▶ _WHAT THE TASK ASKS_
In the records below, find the line with "(there : p < s.hp.ports.length) : (s.beginShift" and the line with "theorem State.length_beginShift (s"; return exactly those lines and every line between them.

▶ _SUPPLIED ENTRIES_

○ ○ ○ ○ ○

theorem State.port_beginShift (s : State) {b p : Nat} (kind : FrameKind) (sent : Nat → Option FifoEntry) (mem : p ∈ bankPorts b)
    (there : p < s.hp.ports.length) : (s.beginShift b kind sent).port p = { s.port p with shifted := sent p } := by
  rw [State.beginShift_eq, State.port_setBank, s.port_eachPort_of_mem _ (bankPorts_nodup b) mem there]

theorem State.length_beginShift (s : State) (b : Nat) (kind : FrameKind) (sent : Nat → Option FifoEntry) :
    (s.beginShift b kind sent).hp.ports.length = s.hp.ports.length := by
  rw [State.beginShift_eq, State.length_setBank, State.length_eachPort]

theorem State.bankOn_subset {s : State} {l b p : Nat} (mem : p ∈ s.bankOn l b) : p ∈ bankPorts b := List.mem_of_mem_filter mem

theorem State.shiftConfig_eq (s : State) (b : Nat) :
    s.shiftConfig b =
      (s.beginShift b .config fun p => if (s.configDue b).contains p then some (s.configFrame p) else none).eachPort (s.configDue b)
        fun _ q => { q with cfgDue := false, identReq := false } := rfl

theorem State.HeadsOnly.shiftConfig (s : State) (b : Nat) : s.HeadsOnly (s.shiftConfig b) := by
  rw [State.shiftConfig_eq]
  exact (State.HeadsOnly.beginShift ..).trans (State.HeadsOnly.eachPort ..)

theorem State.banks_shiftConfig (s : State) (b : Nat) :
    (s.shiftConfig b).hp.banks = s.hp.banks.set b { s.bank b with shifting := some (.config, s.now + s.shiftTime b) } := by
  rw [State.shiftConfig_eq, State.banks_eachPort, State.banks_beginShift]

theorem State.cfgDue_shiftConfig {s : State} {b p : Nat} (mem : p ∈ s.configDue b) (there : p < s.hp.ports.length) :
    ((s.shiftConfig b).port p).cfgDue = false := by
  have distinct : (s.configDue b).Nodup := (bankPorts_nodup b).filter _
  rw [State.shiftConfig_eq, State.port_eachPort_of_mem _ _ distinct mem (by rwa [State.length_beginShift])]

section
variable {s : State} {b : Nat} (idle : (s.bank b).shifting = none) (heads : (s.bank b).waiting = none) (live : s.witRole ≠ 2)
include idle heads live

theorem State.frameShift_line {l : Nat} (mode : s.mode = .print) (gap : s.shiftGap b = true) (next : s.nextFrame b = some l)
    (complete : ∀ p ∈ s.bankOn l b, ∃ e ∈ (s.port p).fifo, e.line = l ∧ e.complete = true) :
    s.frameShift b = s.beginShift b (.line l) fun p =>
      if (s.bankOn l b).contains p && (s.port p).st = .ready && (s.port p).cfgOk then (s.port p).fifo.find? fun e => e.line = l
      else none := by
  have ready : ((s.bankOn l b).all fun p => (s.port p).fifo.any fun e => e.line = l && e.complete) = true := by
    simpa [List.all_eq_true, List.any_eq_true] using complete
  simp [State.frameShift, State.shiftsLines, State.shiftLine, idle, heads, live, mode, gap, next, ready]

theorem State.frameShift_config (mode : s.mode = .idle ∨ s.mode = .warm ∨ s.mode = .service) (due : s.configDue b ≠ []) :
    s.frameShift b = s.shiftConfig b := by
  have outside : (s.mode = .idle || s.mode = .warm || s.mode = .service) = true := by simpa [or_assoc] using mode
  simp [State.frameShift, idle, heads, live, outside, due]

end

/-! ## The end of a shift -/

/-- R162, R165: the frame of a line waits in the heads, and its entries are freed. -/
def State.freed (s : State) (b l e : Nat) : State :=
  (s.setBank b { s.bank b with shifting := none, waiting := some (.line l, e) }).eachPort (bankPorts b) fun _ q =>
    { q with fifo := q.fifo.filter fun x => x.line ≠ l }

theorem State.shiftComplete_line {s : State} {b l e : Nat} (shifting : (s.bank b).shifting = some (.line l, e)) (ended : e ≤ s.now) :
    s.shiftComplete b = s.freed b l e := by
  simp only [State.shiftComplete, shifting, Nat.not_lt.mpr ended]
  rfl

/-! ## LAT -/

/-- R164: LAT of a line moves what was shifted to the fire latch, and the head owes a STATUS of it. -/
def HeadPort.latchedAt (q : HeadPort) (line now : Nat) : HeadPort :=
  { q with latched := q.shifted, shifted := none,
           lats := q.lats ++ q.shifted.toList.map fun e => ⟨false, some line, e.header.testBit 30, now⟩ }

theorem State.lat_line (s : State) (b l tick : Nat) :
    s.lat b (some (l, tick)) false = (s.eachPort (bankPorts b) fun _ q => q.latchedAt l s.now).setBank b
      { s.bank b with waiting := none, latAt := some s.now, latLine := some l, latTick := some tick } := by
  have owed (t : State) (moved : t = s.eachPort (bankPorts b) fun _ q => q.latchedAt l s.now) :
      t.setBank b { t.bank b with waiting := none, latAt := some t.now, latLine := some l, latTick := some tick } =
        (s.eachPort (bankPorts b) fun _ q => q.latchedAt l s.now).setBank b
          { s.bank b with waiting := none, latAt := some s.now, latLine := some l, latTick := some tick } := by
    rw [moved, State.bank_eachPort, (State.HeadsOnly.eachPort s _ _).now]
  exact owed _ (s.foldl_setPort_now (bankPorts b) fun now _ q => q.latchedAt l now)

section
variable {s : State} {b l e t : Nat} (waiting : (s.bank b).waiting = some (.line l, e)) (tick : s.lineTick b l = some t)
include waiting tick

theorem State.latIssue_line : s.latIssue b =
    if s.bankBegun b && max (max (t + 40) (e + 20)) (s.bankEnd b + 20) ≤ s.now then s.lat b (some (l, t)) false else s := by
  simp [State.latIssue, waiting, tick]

○ ○ ○ ○ ○

▶ _COMPLETED EXERCISE_
    (there : p < s.hp.ports.length) : (s.beginShift b kind sent).port p = { s.port p with shifted := sent p } := by
  rw [State.beginShift_eq, State.port_setBank, s.port_eachPort_of_mem _ (bankPorts_nodup b) mem there]

theorem State.length_beginShift (s : State) (b : Nat) (kind : FrameKind) (sent : Nat → Option FifoEntry) :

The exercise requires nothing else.